EXERCISE DETAILS. Every line of the material is to be given again exactly.
• • •
-- ==== Sys2Proof/Machine/FscRounds.lean ====
section
/-! DEFINITION. The ordering point: confirmations and refutations, completions, releases, cancellations, arrivals and
readiness, in the order of one arbitration round (R253, R258 to R292). -/

namespace Sys2Proof.Machine

open Sys2Proof

/-! ### Staged items (R261, R299) -/

/-- Whether a staged item is that of an op. -/
def Staged.of (e : Staged) (f i d : Nat) : Bool := e.flow == f && e.inst == i && e.node == d

/-- The staged item of an op is discarded and its cells freed. -/
def freeStaged (f i d : Nat) (s : State) : State :=
  let mine := s.qmg.staged.filter (fun e => e.of f i d)
  mine.foldl (fun t e => returnCells (queueClass t e.queue) e.item.cells e.item.ext e.item.tether t)
    (withQmg (fun q => { q with staged := q.staged.filter (fun e => !e.of f i d) }) s)

/-- The staged item of an op loses its tether bit: its cells count for the queue's class (R284, R285). -/
def untether (f i d : Nat) (s : State) : State :=
  let mine := s.qmg.staged.filter (fun e => e.of f i d && e.item.tether)
  mine.foldl (fun t e =>
    let c := queueClass t e.queue
    allocCells c e.item.cells e.item.ext false (returnCells c e.item.cells e.item.ext true t))
    (withQmg (fun q => { q with staged := q.staged.map (fun e =>
      if e.of f i d then { e with item := { e.item with tether := false } } else e) }) s)

/-- The staged item of an op is linked at the tail of its queue (R299). -/
def linkStaged (f i d : Nat) (s : State) : State :=
  let mine := s.qmg.staged.filter (fun e => e.of f i d)
  mine.foldl (fun t e => linkItem e.queue e.item t) (withQmg (fun q => { q with staged := q.staged.filter (fun e => !e.of f i d) }) s)

/-! ### Missed instances and faults (R30, R241, R265) -/

/-- An instance misses its deadline: it counts once, for its class and for its flow. -/
def missInstance (f i : Nat) (s : State) : State :=
  match (flow? s f).bind (fun fl => (fl.inst? i).map (fun x => (fl, x))) with
  | none => s
  | some (fl, x) =>
    if x.missed then s
    else bumpN .deadlineMiss f 1 1 (bump .deadlineMiss fl.cls (withInst f i (fun y => { y with missed := true }) s))

/-- A fault takes effect: it counts and is reported, the op is void, and its instance is handled as missed. -/
def applyFault (f i d n : Nat) (k : FaultKind) (pc : Nat) (s : State) : State :=
  match flow? s f, opAt s f i d with
  | some fl, some o =>
    let s1 := noteFault n k (fl.node d).kernel pc s
    let s2 := withOp f i d (fun o =>
      { o with st := .void, status := if o.voided then o.status else 4, heldFault := none, out := none }) s1
    if fl.deadline = 0 || o.voided then s2 else missInstance f i s2
  | _, _ => s

/-! ### Confirmation and refutation (R285, R286, R289) -/

/-- Versions of a node after a root is confirmed: those at the front without roots become the committed state. -/
def settleVersions (f d : Nat) (s : State) : State :=
  withFlow f (fun fl =>
    let l := FMap.getD fl.versions d []
    let front := l.takeWhile (fun v => v.roots.isEmpty)
    let rest := l.dropWhile (fun v => v.roots.isEmpty)
    { fl with committed := match front.getLast? with | some v => FMap.set fl.committed d v.lines | none => fl.committed
              versions := if rest.isEmpty then FMap.del fl.versions d else FMap.set fl.versions d rest }) s

/-- A root is confirmed (R285): it leaves every set, items and versions left without roots are no longer tethered, and a
fault held only by it takes effect. -/
def confirmRoot (f : Nat) (r : Root) (s : State) : State :=
  match flow? s f with
  | none => s
  | some fl =>
    let freed := fl.order.filter (fun e => e.2.roots.contains r && e.2.roots.all (fun q => q == r))
    let s1 := withOps f (fun x o =>
      { o with roots := o.roots.filter (fun q => q != r), isRoot := o.isRoot && !(x.num == r.inst && o.node == r.node) }) s
    let s2 := withFlow f (fun g => { g with versions := FMap.mapV g.versions (fun _ l =>
      l.map (fun v => { v with roots := v.roots.filter (fun q => q != r) })) }) s1
    let s3 := (List.range 12).foldl (fun t d => settleVersions f d t) s2
    freed.foldl (fun t e =>
      let u := untether f e.1.num e.2.node t
      match e.2.heldFault with
      | some (k, pc) => applyFault f e.1.num e.2.node e.2.vpe k pc u
      | none => u) s3

/-- One op after its root set has been refuted (R286, R291): the root is skipped, or, at a missed deadline, waits again; a
carrier waits again; what still runs is discarded when it completes; a void op stays void. -/
def refutedOp (r : Root) (back : Bool) (x : Inst) (o : Op) : Op :=
  if !o.roots.contains r then o
  else
    let own : Bool := x.num = r.inst && o.node = r.node
    let clean := { o with roots := [], out := none, heldFault := none, wait := none, limited := false
                          isRoot := o.isRoot && !own }
    if o.voided then clean
    else if own && !back then { clean with st := .skipped, status := 2, ran := false, loc := .none }
    else if o.st = .dispatched then { o with stale := true, isRoot := o.isRoot && !own }
    else { clean with st := .pending, ran := false, loc := .none }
• • •
WRITTEN ANSWER.
-- ==== Sys2Proof/Machine/FscRounds.lean ====
section
/-! DEFINITION. The ordering point: confirmations and refutations, completions, releases, cancellations, arrivals and
readiness, in the order of one arbitration round (R253, R258 to R292). -/

namespace Sys2Proof.Machine

open Sys2Proof

/-! ### Staged items (R261, R299) -/

/-- Whether a staged item is that of an op. -/
def Staged.of (e : Staged) (f i d : Nat) : Bool := e.flow == f && e.inst == i && e.node == d

/-- The staged item of an op is discarded and its cells freed. -/
def freeStaged (f i d : Nat) (s : State) : State :=
  let mine := s.qmg.staged.filter (fun e => e.of f i d)
  mine.foldl (fun t e => returnCells (queueClass t e.queue) e.item.cells e.item.ext e.item.tether t)
    (withQmg (fun q => { q with staged := q.staged.filter (fun e => !e.of f i d) }) s)

/-- The staged item of an op loses its tether bit: its cells count for the queue's class (R284, R285). -/
def untether (f i d : Nat) (s : State) : State :=
  let mine := s.qmg.staged.filter (fun e => e.of f i d && e.item.tether)
  mine.foldl (fun t e =>
    let c := queueClass t e.queue
    allocCells c e.item.cells e.item.ext false (returnCells c e.item.cells e.item.ext true t))
    (withQmg (fun q => { q with staged := q.staged.map (fun e =>
      if e.of f i d then { e with item := { e.item with tether := false } } else e) }) s)

/-- The staged item of an op is linked at the tail of its queue (R299). -/
def linkStaged (f i d : Nat) (s : State) : State :=
  let mine := s.qmg.staged.filter (fun e => e.of f i d)
  mine.foldl (fun t e => linkItem e.queue e.item t) (withQmg (fun q => { q with staged := q.staged.filter (fun e => !e.of f i d) }) s)

/-! ### Missed instances and faults (R30, R241, R265) -/

/-- An instance misses its deadline: it counts once, for its class and for its flow. -/
def missInstance (f i : Nat) (s : State) : State :=
  match (flow? s f).bind (fun fl => (fl.inst? i).map (fun x => (fl, x))) with
  | none => s
  | some (fl, x) =>
    if x.missed then s
    else bumpN .deadlineMiss f 1 1 (bump .deadlineMiss fl.cls (withInst f i (fun y => { y with missed := true }) s))

/-- A fault takes effect: it counts and is reported, the op is void, and its instance is handled as missed. -/
def applyFault (f i d n : Nat) (k : FaultKind) (pc : Nat) (s : State) : State :=
  match flow? s f, opAt s f i d with
  | some fl, some o =>
    let s1 := noteFault n k (fl.node d).kernel pc s
    let s2 := withOp f i d (fun o =>
      { o with st := .void, status := if o.voided then o.status else 4, heldFault := none, out := none }) s1
    if fl.deadline = 0 || o.voided then s2 else missInstance f i s2
  | _, _ => s

/-! ### Confirmation and refutation (R285, R286, R289) -/

/-- Versions of a node after a root is confirmed: those at the front without roots become the committed state. -/
def settleVersions (f d : Nat) (s : State) : State :=
  withFlow f (fun fl =>
    let l := FMap.getD fl.versions d []
    let front := l.takeWhile (fun v => v.roots.isEmpty)
    let rest := l.dropWhile (fun v => v.roots.isEmpty)
    { fl with committed := match front.getLast? with | some v => FMap.set fl.committed d v.lines | none => fl.committed
              versions := if rest.isEmpty then FMap.del fl.versions d else FMap.set fl.versions d rest }) s

/-- A root is confirmed (R285): it leaves every set, items and versions left without roots are no longer tethered, and a
fault held only by it takes effect. -/
def confirmRoot (f : Nat) (r : Root) (s : State) : State :=
  match flow? s f with
  | none => s
  | some fl =>
    let freed := fl.order.filter (fun e => e.2.roots.contains r && e.2.roots.all (fun q => q == r))
    let s1 := withOps f (fun x o =>
      { o with roots := o.roots.filter (fun q => q != r), isRoot := o.isRoot && !(x.num == r.inst && o.node == r.node) }) s
    let s2 := withFlow f (fun g => { g with versions := FMap.mapV g.versions (fun _ l =>
      l.map (fun v => { v with roots := v.roots.filter (fun q => q != r) })) }) s1
    let s3 := (List.range 12).foldl (fun t d => settleVersions f d t) s2
    freed.foldl (fun t e =>
      let u := untether f e.1.num e.2.node t
      match e.2.heldFault with
      | some (k, pc) => applyFault f e.1.num e.2.node e.2.vpe k pc u
      | none => u) s3

/-- One op after its root set has been refuted (R286, R291): the root is skipped, or, at a missed deadline, waits again; a
carrier waits again; what still runs is discarded when it completes; a void op stays void. -/
def refutedOp (r : Root) (back : Bool) (x : Inst) (o : Op) : Op :=
  if !o.roots.contains r then o
  else
    let own : Bool := x.num = r.inst && o.node = r.node
    let clean := { o with roots := [], out := none, heldFault := none, wait := none, limited := false
                          isRoot := o.isRoot && !own }
    if o.voided then clean
    else if own && !back then { clean with st := .skipped, status := 2, ran := false, loc := .none }
    else if o.st = .dispatched then { o with stale := true, isRoot := o.isRoot && !own }
    else { clean with st := .pending, ran := false, loc := .none }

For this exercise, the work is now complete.